* [Exercise prompt]:
Each line in the records below, from the one that contains "range (10_state.md R21, R22, R24;" to the one that contains "structure StreamOk (s : State) : Prop where", should be reproduced exactly, the first and last included.

━━━ Provided data

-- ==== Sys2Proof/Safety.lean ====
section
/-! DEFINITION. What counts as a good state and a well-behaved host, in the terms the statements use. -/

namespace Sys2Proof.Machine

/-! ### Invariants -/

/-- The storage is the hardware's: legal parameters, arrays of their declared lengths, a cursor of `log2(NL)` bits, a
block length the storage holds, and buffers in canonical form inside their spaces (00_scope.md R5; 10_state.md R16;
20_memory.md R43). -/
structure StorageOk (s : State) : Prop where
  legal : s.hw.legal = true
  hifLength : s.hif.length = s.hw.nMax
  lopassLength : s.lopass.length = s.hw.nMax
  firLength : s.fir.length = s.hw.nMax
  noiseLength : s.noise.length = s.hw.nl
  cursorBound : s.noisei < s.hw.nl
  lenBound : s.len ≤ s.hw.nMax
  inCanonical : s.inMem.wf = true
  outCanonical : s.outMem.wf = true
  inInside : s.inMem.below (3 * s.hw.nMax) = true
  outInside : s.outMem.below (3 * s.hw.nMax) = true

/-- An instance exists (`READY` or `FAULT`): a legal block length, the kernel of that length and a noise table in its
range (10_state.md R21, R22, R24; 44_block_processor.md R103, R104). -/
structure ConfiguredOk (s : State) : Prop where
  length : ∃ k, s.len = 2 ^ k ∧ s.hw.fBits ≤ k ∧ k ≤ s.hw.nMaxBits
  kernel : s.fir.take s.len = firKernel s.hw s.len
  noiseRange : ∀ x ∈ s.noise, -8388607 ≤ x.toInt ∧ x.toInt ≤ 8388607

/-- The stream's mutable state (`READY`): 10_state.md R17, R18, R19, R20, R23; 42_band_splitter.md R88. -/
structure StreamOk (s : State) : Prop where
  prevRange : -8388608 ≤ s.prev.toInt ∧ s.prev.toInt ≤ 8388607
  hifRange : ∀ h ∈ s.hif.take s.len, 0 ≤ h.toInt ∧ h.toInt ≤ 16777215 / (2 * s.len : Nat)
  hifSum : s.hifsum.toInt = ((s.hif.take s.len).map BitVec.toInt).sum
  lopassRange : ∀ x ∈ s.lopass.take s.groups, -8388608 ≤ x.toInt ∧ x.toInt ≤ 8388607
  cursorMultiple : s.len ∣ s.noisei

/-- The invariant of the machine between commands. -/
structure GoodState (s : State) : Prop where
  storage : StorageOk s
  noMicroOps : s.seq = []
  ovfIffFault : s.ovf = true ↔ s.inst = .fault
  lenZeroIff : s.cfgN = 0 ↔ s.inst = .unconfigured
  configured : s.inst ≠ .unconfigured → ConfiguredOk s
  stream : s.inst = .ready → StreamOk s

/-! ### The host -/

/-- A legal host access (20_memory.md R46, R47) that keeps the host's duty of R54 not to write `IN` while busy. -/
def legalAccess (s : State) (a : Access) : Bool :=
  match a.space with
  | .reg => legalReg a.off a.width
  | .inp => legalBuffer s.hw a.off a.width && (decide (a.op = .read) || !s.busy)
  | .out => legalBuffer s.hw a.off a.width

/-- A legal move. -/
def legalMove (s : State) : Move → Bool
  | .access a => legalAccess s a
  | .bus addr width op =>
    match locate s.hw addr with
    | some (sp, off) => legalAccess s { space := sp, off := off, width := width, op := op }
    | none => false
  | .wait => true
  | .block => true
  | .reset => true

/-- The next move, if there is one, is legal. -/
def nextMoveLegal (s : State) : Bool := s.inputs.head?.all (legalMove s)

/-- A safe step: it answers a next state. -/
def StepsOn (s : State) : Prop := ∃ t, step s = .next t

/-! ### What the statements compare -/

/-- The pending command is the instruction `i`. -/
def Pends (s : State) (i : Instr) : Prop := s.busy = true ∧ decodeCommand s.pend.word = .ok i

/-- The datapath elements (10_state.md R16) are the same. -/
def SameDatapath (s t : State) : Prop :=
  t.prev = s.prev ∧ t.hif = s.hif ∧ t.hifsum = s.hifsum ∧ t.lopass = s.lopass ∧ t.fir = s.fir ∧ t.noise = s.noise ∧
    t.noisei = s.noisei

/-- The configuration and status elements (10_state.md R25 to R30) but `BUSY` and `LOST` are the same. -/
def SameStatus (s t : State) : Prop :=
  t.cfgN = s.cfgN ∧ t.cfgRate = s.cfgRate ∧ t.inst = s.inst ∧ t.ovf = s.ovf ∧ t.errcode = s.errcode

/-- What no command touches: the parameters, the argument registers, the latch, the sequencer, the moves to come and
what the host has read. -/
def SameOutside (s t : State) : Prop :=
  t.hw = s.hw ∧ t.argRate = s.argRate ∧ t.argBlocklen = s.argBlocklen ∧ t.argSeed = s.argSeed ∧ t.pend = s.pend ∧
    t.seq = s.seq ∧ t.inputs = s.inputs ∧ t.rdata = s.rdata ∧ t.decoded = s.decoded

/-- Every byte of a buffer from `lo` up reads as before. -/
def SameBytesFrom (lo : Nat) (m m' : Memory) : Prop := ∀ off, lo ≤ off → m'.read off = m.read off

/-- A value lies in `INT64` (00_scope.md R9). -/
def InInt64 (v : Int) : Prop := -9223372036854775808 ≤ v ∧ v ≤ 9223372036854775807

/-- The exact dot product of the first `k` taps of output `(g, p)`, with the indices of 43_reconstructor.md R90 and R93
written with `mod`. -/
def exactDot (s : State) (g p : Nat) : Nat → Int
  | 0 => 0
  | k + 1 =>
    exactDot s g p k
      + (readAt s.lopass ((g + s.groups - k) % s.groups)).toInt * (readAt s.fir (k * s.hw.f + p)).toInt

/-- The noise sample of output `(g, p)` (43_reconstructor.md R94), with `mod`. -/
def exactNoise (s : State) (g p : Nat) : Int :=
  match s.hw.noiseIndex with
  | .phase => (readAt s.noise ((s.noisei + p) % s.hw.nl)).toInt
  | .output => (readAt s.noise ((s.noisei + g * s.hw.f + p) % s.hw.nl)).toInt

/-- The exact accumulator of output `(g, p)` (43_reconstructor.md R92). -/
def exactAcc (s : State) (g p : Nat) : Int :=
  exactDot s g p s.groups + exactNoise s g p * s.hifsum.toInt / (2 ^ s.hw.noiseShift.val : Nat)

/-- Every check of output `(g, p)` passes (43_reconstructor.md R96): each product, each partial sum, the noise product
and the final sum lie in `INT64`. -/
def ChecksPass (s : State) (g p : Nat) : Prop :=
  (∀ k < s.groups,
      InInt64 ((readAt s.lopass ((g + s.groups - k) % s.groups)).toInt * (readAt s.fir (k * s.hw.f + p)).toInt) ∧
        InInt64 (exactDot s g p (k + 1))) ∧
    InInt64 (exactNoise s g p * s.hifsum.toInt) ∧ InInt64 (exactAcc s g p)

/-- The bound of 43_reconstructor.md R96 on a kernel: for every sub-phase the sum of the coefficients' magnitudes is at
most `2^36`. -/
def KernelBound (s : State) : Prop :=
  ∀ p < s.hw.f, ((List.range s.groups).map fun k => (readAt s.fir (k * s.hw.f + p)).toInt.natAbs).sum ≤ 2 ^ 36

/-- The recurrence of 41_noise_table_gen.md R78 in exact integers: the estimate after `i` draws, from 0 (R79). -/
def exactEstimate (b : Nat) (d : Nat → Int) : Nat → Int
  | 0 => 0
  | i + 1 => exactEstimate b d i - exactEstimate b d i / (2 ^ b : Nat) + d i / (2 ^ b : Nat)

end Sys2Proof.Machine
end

━━━━━━
━━━ Provided data

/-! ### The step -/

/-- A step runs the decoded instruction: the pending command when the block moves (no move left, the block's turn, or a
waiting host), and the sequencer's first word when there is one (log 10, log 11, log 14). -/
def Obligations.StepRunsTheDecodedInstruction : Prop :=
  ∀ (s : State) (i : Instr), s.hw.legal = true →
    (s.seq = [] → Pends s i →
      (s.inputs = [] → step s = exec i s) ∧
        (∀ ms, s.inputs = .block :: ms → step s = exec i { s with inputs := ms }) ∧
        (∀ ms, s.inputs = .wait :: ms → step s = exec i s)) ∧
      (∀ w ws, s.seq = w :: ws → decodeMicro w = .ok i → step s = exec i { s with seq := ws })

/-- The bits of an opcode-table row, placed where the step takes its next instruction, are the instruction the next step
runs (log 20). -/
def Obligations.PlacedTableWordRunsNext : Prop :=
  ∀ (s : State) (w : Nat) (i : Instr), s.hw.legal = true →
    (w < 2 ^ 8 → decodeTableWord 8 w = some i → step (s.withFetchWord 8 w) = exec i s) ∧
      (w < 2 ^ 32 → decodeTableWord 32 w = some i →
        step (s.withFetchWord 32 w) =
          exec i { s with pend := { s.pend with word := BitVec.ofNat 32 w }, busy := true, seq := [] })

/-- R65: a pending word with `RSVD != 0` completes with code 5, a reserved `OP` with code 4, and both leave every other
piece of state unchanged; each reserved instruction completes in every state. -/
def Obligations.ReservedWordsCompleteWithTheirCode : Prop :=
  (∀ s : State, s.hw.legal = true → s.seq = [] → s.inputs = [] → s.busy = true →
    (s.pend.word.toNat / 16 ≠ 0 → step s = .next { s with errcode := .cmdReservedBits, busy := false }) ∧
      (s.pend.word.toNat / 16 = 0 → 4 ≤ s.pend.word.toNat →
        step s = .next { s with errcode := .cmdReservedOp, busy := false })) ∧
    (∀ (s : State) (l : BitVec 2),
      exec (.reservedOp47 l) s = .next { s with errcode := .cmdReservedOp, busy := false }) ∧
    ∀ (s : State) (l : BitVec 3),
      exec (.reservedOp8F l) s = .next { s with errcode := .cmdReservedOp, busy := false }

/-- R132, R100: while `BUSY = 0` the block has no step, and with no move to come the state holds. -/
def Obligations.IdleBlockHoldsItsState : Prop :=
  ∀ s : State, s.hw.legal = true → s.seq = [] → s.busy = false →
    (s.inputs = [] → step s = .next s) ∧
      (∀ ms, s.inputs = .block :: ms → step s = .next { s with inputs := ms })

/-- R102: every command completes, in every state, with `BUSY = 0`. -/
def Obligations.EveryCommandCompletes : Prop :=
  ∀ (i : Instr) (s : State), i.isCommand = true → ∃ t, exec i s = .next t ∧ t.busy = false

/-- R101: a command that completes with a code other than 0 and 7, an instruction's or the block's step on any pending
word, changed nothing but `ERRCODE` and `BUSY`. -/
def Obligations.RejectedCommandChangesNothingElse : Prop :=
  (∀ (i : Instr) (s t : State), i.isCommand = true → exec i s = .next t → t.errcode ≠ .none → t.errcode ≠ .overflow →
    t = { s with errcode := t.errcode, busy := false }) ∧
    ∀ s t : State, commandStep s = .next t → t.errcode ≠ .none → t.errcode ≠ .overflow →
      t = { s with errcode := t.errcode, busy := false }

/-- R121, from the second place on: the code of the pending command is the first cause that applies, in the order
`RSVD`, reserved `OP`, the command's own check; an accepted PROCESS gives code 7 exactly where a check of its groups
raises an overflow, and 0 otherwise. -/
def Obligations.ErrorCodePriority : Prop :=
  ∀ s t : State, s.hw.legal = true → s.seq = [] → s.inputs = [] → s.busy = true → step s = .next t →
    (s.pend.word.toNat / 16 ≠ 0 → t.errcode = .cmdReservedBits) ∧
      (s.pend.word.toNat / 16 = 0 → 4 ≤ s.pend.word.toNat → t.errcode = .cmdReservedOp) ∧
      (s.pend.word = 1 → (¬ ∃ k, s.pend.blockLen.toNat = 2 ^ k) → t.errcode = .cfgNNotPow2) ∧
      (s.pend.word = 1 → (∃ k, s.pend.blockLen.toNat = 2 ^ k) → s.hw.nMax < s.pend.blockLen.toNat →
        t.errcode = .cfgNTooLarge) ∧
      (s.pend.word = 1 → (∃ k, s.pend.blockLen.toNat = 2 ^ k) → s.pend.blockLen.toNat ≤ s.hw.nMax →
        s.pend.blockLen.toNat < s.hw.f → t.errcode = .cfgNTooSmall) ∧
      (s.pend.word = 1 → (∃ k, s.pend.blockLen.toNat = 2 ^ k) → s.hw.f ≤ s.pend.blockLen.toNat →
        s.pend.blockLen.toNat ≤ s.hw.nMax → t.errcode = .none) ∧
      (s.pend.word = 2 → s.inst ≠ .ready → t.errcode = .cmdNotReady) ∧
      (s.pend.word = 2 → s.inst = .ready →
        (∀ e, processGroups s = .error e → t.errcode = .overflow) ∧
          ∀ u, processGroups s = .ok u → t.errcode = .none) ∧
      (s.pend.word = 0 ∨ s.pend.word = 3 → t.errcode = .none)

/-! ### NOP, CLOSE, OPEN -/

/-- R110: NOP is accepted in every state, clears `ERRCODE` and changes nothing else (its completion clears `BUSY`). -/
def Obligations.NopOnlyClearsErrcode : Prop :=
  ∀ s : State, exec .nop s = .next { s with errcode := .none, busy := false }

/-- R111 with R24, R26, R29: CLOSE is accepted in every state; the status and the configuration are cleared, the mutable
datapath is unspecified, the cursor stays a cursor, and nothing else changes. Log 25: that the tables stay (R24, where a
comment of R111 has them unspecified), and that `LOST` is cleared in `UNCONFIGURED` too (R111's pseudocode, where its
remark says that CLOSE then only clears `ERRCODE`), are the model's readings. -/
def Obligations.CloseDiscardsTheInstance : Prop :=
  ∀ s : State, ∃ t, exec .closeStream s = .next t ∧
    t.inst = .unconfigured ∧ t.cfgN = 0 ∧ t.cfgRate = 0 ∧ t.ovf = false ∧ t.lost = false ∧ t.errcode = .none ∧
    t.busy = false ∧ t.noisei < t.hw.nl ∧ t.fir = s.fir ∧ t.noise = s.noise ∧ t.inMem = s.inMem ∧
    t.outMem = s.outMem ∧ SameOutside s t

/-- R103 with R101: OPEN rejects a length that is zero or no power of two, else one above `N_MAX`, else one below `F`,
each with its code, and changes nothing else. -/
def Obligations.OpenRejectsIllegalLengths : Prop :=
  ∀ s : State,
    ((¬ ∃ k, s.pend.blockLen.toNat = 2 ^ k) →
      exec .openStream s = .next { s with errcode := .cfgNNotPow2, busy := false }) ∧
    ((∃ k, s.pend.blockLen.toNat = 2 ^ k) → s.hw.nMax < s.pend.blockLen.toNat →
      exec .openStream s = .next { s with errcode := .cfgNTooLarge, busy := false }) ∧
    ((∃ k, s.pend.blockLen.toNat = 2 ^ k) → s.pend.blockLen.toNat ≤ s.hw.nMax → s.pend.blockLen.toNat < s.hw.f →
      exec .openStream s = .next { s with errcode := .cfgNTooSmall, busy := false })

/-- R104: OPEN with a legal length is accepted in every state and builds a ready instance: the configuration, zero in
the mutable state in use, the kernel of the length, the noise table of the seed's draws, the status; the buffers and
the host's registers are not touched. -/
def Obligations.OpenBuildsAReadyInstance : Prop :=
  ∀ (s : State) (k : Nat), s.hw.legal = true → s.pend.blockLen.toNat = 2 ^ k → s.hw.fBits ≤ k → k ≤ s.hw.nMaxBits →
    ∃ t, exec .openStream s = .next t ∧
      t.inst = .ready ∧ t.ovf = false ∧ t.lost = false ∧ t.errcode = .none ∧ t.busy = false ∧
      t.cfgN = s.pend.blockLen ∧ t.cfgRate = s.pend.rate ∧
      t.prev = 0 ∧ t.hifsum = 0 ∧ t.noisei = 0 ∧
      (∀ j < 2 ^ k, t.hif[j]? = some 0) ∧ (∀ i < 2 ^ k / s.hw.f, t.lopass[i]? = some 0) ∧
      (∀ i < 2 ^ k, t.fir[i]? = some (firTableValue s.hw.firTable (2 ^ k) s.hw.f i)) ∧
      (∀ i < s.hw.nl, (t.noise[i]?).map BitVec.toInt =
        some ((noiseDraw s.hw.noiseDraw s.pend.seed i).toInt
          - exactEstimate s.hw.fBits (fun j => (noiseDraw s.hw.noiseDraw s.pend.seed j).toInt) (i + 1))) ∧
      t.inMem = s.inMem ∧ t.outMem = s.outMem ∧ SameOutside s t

━━━━━━

* [Your solution]:
range (10_state.md R21, R22, R24; 44_block_processor.md R103, R104). -/
structure ConfiguredOk (s : State) : Prop where
  length : ∃ k, s.len = 2 ^ k ∧ s.hw.fBits ≤ k ∧ k ≤ s.hw.nMaxBits
  kernel : s.fir.take s.len = firKernel s.hw s.len
  noiseRange : ∀ x ∈ s.noise, -8388607 ≤ x.toInt ∧ x.toInt ≤ 8388607

/-- The stream's mutable state (`READY`): 10_state.md R17, R18, R19, R20, R23; 42_band_splitter.md R88. -/
structure StreamOk (s : State) : Prop where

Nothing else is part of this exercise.